12 thoughts on “British Supreme Court Gags Media From Printing Names In Widely Discussed Elton John Sex Scandal”

  1. Mr. Schulte- “Thank you for outing Elton John.” !!!!? WTF.

    This comment says it all, or at least a lot. Elton John has been “out” for something like thirty, forty years.

    I know this forum is no longer a place for vibrant debate and intellectual skirmishing, but still…there should be at least be some nominal bit of pretense to avoiding the vapid and desultory remarks that are intended to do nothing more than rack up frequency of participation points.

    1. snickers – the outing of Elton John had to do with his involvement in the lawsuit, not that he was gay. In the UK the papers are prevented from printing his name or the other defendants. You can untwist you panties now.

  2. I think all of us need to focus on the most vital and pressing issue of our times, instead of these trivial news stories. I speak, of course, of transgender bathrooms. So let’s us cease avoiding this issue and seeking distractions from it. Let us devote all of our free time to it. I’m confident that if we all do this, we will finally develop bathrooms that can be used by all, regardless of a person’s gender or genders, or various combinations and permutations thereof, whether or not involving body transformations, adjustments, or modifications of any kind, thereof.

  3. DAN —

    THINK: the owner here is a member of the 1%. How many 1%ers are progressive? Not many. The right-wing commenters are self-righteous, and they are usually the first ones to give us the benefits? of their opinion. A
    former LEO provides his special take on events each weekend. How often do you hear of a progressive Badge Man?

    They opine, we read — or don’t.

  4. A very poor article. For one thing, this isn’t a “rollback” or a “rapid decline”. British law has always been this way. They don’t have a written constitution, and do not have the same precedential history as the US. The ruling is technically correct, according to British law. There is no public interest in this story worthy of mention. It is merely the lowest form of tabloid voyeurism. Yes, foreign internet access has revealed the information. But are you suggesting that judges ignore the laws in place, or enact an extreme form of judicial activism? The laws probably do need to be changed, but that is a job for the UK legislature, not a court.

    I’m concerned because this site used to be a useful resource, and now seems to have descended into knee-jerk populism. Notice how most of the comments are right-wing and homophobic. Not good. I have noticed that all the old commentators have disappeared.

  5. Britain or England as it was called is not a free country. They do not have a Constitution or Bill of Rights.

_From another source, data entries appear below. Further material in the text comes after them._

-- ==== Sys2Proof/Laws/TameMillmark.lean ====
section
/-!
SUPPORT. Every operation of Machine/Millmark.lean keeps the queue, the canonical tables and the bounds of the clock (Tame).
-/
namespace Sys2Proof.Machine
set_option linter.all false

theorem State.cmdChallenge_tame {dr fu ck : Bool} {s₀ s : State} (h₀ : Tame dr fu ck s₀ s) (c : Nat) : Tame dr fu ck s₀ (State.cmdChallenge s c) := by
  delta State.cmdChallenge
  repeat' first
    | with_reducible assumption
    | refine fun _ => ?_
    | fail_if_no_progress lift_lets
    | (intro x; refine tame_cut (a := s₀) (x := x) ?_ ?_; subst x; rotate_left; (clear_value x; intro hx); rotate_right)
    | (intro x; subst x)
    | with_reducible apply State.okCur_tame
    | with_reducible apply State.serve_tame
    | with_reducible apply State.checked_tame
    | fail_if_no_progress with_reducible apply Tame.upd
    | with_reducible apply tame_ite
    | with_reducible apply tame_ite_fst
    | with_reducible apply when_tame
    | with_reducible apply each_tame
    | with_reducible apply foldl_tame
    | with_reducible apply foldl_tame_fst
    | split
    | simp only [id_eq]
    | dsimp only
    | fail_if_no_progress with_reducible refine Tame.updFree ?_ (by first | omega | (simp; done) | (split <;> omega))
    | with_reducible apply Tame.updClkAt
    | fail_if_no_progress with_reducible refine Tame.updFuse ?_ (by first | omega | (simp; done) | (split <;> omega))
    | fail_if_no_progress with_reducible refine Tame.updClk ?_ (by (first | omega | (simp_all [regsPut_wf, State.clkAt]; done) | (simp_all [regsPut_wf, State.clkAt]; omega))) (by (first | omega | (simp_all [regsPut_wf, State.clkAt]; done) | (simp_all [regsPut_wf, State.clkAt]; omega))) (by (first | omega | (simp_all [regsPut_wf, State.clkAt]; done) | (simp_all [regsPut_wf, State.clkAt]; omega)))
    | fail_if_no_progress with_reducible refine Tame.updRegs ?_ (by (first | omega | (simp_all [regsPut_wf, State.clkAt]; done) | (simp_all [regsPut_wf, State.clkAt]; omega))) (by (first | omega | (simp_all [regsPut_wf, State.clkAt]; done) | (simp_all [regsPut_wf, State.clkAt]; omega)))
    | fail_if_no_progress with_reducible refine Tame.updDram ?_ (by (first | omega | (simp_all [regsPut_wf, State.clkAt]; done) | (simp_all [regsPut_wf, State.clkAt]; omega))) (by (first | omega | (simp_all [regsPut_wf, State.clkAt]; done) | (simp_all [regsPut_wf, State.clkAt]; omega))) (by (first | omega | (simp_all [regsPut_wf, State.clkAt]; done) | (simp_all [regsPut_wf, State.clkAt]; omega)))

theorem execMmkChallenge_out (s : State) (core : Nat) : ∃ t, execMmkChallenge core s = .next t ∧ Tame true true true s t := by
  have h₀ := @Tame.refl true true true s
  generalize hs₀ : s = s₀ at h₀
  delta execMmkChallenge
  refine ⟨_, rfl, ?_⟩
  repeat' first
    | with_reducible assumption
    | refine fun _ => ?_
    | fail_if_no_progress lift_lets
    | (intro x; refine tame_cut (a := s₀) (x := x) ?_ ?_; subst x; rotate_left; (clear_value x; intro hx); rotate_right)
    | (intro x; subst x)
    | with_reducible apply State.cmdChallenge_tame
    | fail_if_no_progress with_reducible apply Tame.upd
    | with_reducible apply tame_ite
    | with_reducible apply tame_ite_fst
    | with_reducible apply when_tame
    | with_reducible apply each_tame
    | with_reducible apply foldl_tame
    | with_reducible apply foldl_tame_fst
    | split
    | simp only [id_eq]
    | dsimp only
    | fail_if_no_progress with_reducible refine Tame.updFree ?_ (by first | omega | (simp; done) | (split <;> omega))
    | with_reducible apply Tame.updClkAt
    | fail_if_no_progress with_reducible refine Tame.updFuse ?_ (by first | omega | (simp; done) | (split <;> omega))
    | fail_if_no_progress with_reducible refine Tame.updClk ?_ (by (first | omega | (simp_all [regsPut_wf, State.clkAt]; done) | (simp_all [regsPut_wf, State.clkAt]; omega))) (by (first | omega | (simp_all [regsPut_wf, State.clkAt]; done) | (simp_all [regsPut_wf, State.clkAt]; omega))) (by (first | omega | (simp_all [regsPut_wf, State.clkAt]; done) | (simp_all [regsPut_wf, State.clkAt]; omega)))
    | fail_if_no_progress with_reducible refine Tame.updRegs ?_ (by (first | omega | (simp_all [regsPut_wf, State.clkAt]; done) | (simp_all [regsPut_wf, State.clkAt]; omega))) (by (first | omega | (simp_all [regsPut_wf, State.clkAt]; done) | (simp_all [regsPut_wf, State.clkAt]; omega)))
    | fail_if_no_progress with_reducible refine Tame.updDram ?_ (by (first | omega | (simp_all [regsPut_wf, State.clkAt]; done) | (simp_all [regsPut_wf, State.clkAt]; omega))) (by (first | omega | (simp_all [regsPut_wf, State.clkAt]; done) | (simp_all [regsPut_wf, State.clkAt]; omega))) (by (first | omega | (simp_all [regsPut_wf, State.clkAt]; done) | (simp_all [regsPut_wf, State.clkAt]; omega)))

theorem State.cmdResponseR_tame {dr fu ck : Bool} {s₀ s : State} (h₀ : Tame dr fu ck s₀ s) (c : Nat) : Tame dr fu ck s₀ (State.cmdResponseR s c) := by
  delta State.cmdResponseR
  repeat' first
    | with_reducible assumption
    | refine fun _ => ?_
    | fail_if_no_progress lift_lets
    | (intro x; refine tame_cut (a := s₀) (x := x) ?_ ?_; subst x; rotate_left; (clear_value x; intro hx); rotate_right)
    | (intro x; subst x)
    | with_reducible apply State.okCur_tame
    | with_reducible apply State.serve_tame
    | with_reducible apply State.checked_tame
    | fail_if_no_progress with_reducible apply Tame.upd
    | with_reducible apply tame_ite
    | with_reducible apply tame_ite_fst
    | with_reducible apply when_tame
    | with_reducible apply each_tame
    | with_reducible apply foldl_tame
    | with_reducible apply foldl_tame_fst
    | split
    | simp only [id_eq]
    | dsimp only
    | fail_if_no_progress with_reducible refine Tame.updFree ?_ (by first | omega | (simp; done) | (split <;> omega))
    | with_reducible apply Tame.updClkAt
    | fail_if_no_progress with_reducible refine Tame.updFuse ?_ (by first | omega | (simp; done) | (split <;> omega))
    | fail_if_no_progress with_reducible refine Tame.updClk ?_ (by (first | omega | (simp_all [regsPut_wf, State.clkAt]; done) | (simp_all [regsPut_wf, State.clkAt]; omega))) (by (first | omega | (simp_all [regsPut_wf, State.clkAt]; done) | (simp_all [regsPut_wf, State.clkAt]; omega))) (by (first | omega | (simp_all [regsPut_wf, State.clkAt]; done) | (simp_all [regsPut_wf, State.clkAt]; omega)))
    | fail_if_no_progress with_reducible refine Tame.updRegs ?_ (by (first | omega | (simp_all [regsPut_wf, State.clkAt]; done) | (simp_all [regsPut_wf, State.clkAt]; omega))) (by (first | omega | (simp_all [regsPut_wf, State.clkAt]; done) | (simp_all [regsPut_wf, State.clkAt]; omega)))
    | fail_if_no_progress with_reducible refine Tame.updDram ?_ (by (first | omega | (simp_all [regsPut_wf, State.clkAt]; done) | (simp_all [regsPut_wf, State.clkAt]; omega))) (by (first | omega | (simp_all [regsPut_wf, State.clkAt]; done) | (simp_all [regsPut_wf, State.clkAt]; omega))) (by (first | omega | (simp_all [regsPut_wf, State.clkAt]; done) | (simp_all [regsPut_wf, State.clkAt]; omega)))

theorem execMmkResponseR_out (s : State) (core : Nat) : ∃ t, execMmkResponseR core s = .next t ∧ Tame true true true s t := by
  have h₀ := @Tame.refl true true true s
  generalize hs₀ : s = s₀ at h₀
  delta execMmkResponseR
  refine ⟨_, rfl, ?_⟩
  repeat' first
    | with_reducible assumption
    | refine fun _ => ?_
    | fail_if_no_progress lift_lets
    | (intro x; refine tame_cut (a := s₀) (x := x) ?_ ?_; subst x; rotate_left; (clear_value x; intro hx); rotate_right)
    | (intro x; subst x)
    | with_reducible apply State.cmdResponseR_tame
    | fail_if_no_progress with_reducible apply Tame.upd
    | with_reducible apply tame_ite
    | with_reducible apply tame_ite_fst
    | with_reducible apply when_tame
    | with_reducible apply each_tame
    | with_reducible apply foldl_tame
    | with_reducible apply foldl_tame_fst
    | split
    | simp only [id_eq]
    | dsimp only
    | fail_if_no_progress with_reducible refine Tame.updFree ?_ (by first | omega | (simp; done) | (split <;> omega))
    | with_reducible apply Tame.updClkAt
    | fail_if_no_progress with_reducible refine Tame.updFuse ?_ (by first | omega | (simp; done) | (split <;> omega))
    | fail_if_no_progress with_reducible refine Tame.updClk ?_ (by (first | omega | (simp_all [regsPut_wf, State.clkAt]; done) | (simp_all [regsPut_wf, State.clkAt]; omega))) (by (first | omega | (simp_all [regsPut_wf, State.clkAt]; done) | (simp_all [regsPut_wf, State.clkAt]; omega))) (by (first | omega | (simp_all [regsPut_wf, State.clkAt]; done) | (simp_all [regsPut_wf, State.clkAt]; omega)))
    | fail_if_no_progress with_reducible refine Tame.updRegs ?_ (by (first | omega | (simp_all [regsPut_wf, State.clkAt]; done) | (simp_all [regsPut_wf, State.clkAt]; omega))) (by (first | omega | (simp_all [regsPut_wf, State.clkAt]; done) | (simp_all [regsPut_wf, State.clkAt]; omega)))
    | fail_if_no_progress with_reducible refine Tame.updDram ?_ (by (first | omega | (simp_all [regsPut_wf, State.clkAt]; done) | (simp_all [regsPut_wf, State.clkAt]; omega))) (by (first | omega | (simp_all [regsPut_wf, State.clkAt]; done) | (simp_all [regsPut_wf, State.clkAt]; omega))) (by (first | omega | (simp_all [regsPut_wf, State.clkAt]; done) | (simp_all [regsPut_wf, State.clkAt]; omega)))

theorem State.cmdResponseS_tame {dr fu ck : Bool} {s₀ s : State} (h₀ : Tame dr fu ck s₀ s) (c : Nat) : Tame dr fu ck s₀ (State.cmdResponseS s c) := by
  delta State.cmdResponseS
  repeat' first
    | with_reducible assumption
    | refine fun _ => ?_
    | fail_if_no_progress lift_lets
    | (intro x; refine tame_cut (a := s₀) (x := x) ?_ ?_; subst x; rotate_left; (clear_value x; intro hx); rotate_right)
    | (intro x; subst x)
    | with_reducible apply State.okCur_tame
    | with_reducible apply State.badCur_tame
    | with_reducible apply State.denyCur_tame
    | with_reducible apply State.serve_tame
    | with_reducible apply State.checked_tame
    | fail_if_no_progress with_reducible apply Tame.upd
    | with_reducible apply tame_ite
    | with_reducible apply tame_ite_fst
    | with_reducible apply when_tame
    | with_reducible apply each_tame
    | with_reducible apply foldl_tame
    | with_reducible apply foldl_tame_fst
    | split
    | simp only [id_eq]
    | dsimp only
    | fail_if_no_progress with_reducible refine Tame.updFree ?_ (by first | omega | (simp; done) | (split <;> omega))
    | with_reducible apply Tame.updClkAt
    | fail_if_no_progress with_reducible refine Tame.updFuse ?_ (by first | omega | (simp; done) | (split <;> omega))
    | fail_if_no_progress with_reducible refine Tame.updClk ?_ (by (first | omega | (simp_all [regsPut_wf, State.clkAt]; done) | (simp_all [regsPut_wf, State.clkAt]; omega))) (by (first | omega | (simp_all [regsPut_wf, State.clkAt]; done) | (simp_all [regsPut_wf, State.clkAt]; omega))) (by (first | omega | (simp_all [regsPut_wf, State.clkAt]; done) | (simp_all [regsPut_wf, State.clkAt]; omega)))
    | fail_if_no_progress with_reducible refine Tame.updRegs ?_ (by (first | omega | (simp_all [regsPut_wf, State.clkAt]; done) | (simp_all [regsPut_wf, State.clkAt]; omega))) (by (first | omega | (simp_all [regsPut_wf, State.clkAt]; done) | (simp_all [regsPut_wf, State.clkAt]; omega)))
    | fail_if_no_progress with_reducible refine Tame.updDram ?_ (by (first | omega | (simp_all [regsPut_wf, State.clkAt]; done) | (simp_all [regsPut_wf, State.clkAt]; omega))) (by (first | omega | (simp_all [regsPut_wf, State.clkAt]; done) | (simp_all [regsPut_wf, State.clkAt]; omega))) (by (first | omega | (simp_all [regsPut_wf, State.clkAt]; done) | (simp_all [regsPut_wf, State.clkAt]; omega)))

They worship a Queen. They wish to protect bent guys like Elton John and the upper class.

  6. Sir Elton gets LGBT protection while pedophile priests private sexual encounters go to court?

  7. Gary Triestman: It’s nearly impossible to get a gag order or even to seal a file or portion thereof in a California family court. The standard for good cause to do so way up there. Paternity cases are not available to public inspection without an order, however.

    Regarding Sir Elton, I thought all British Knights were protected against media investigation of their sexual promiscuity? Live and learn.

  8. This occurs daily here in America in a microcosm in thousands of court cases, usually family court cases.
    The courts issue gag orders on non-privileged information for the convenience of the court, usually to protect the court’s own injustices.
    The gag orders are effectively unappealable, because appeals can take months to years to address such unconstitutional orders.
    So although such activity is presumptively illegal here in America, it is treated effectively as a scofflaw by the very courts that are meant to protect them.

  9. Thank you for outing Elton John. I read an article on this in a British paper and they were prevented from naming names. I had no idea who they were talking about. All I know is that 3 people were involved, there was lubricant involved and they are famous.